_PROBLEM DETAILS_
Beginning with the first line below, please restate each line exactly, down to and including the line containing "def execBar4Read (port".

Records contained in a dataset:
-- ==== Sys2Proof/Machine/Window.lean ====
section
/-! DEFINITION. Window.lean: the commands of the cellar window BAR4 (R246, R262, R266, R285). -/

namespace Sys2Proof.Machine

open Sys2Proof

/-- `BAR4_READ` (R266), in the order of its port (R286). -/
def execBar4Read (port : Port) (addr len : Nat) (stream : Option Nat) (s : State) : Reply :=
  .next (s.hostOrder port (.read addr len stream))

/-- `BAR4_WRITE` (R262, R266), in the order of its port (R286). -/
def execBar4Write (port : Port) (addr : Nat) (data : List Byte) (stream : Option Nat) (s : State) : Reply :=
  .next (s.hostOrder port (.write addr data stream))

end Sys2Proof.Machine
end

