-- ==== Sys2Proof/Machine/Core.lean ====
section
/-! DEFINITION. Core.lean: the block as the host's machine. -/

def Sys2Proof.core : Host.Core := { State := Sys2Proof.Machine.State, Fault := Sys2Proof.Machine.Fault, Refusal := Sys2Proof.Machine.Refusal, step := Sys2Proof.Machine.step, reset := Sys2Proof.Machine.State.reset }
end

_RESPONSE AREA_
-- ==== Sys2Proof/Machine/Window.lean ====
section
/-! DEFINITION. Window.lean: the commands of the cellar window BAR4 (R246, R262, R266, R285). -/

namespace Sys2Proof.Machine

open Sys2Proof

/-- `BAR4_READ` (R266), in the order of its port (R286). -/
def execBar4Read (port : Port) (addr len : Nat) (stream : Option Nat) (s : State) : Reply :=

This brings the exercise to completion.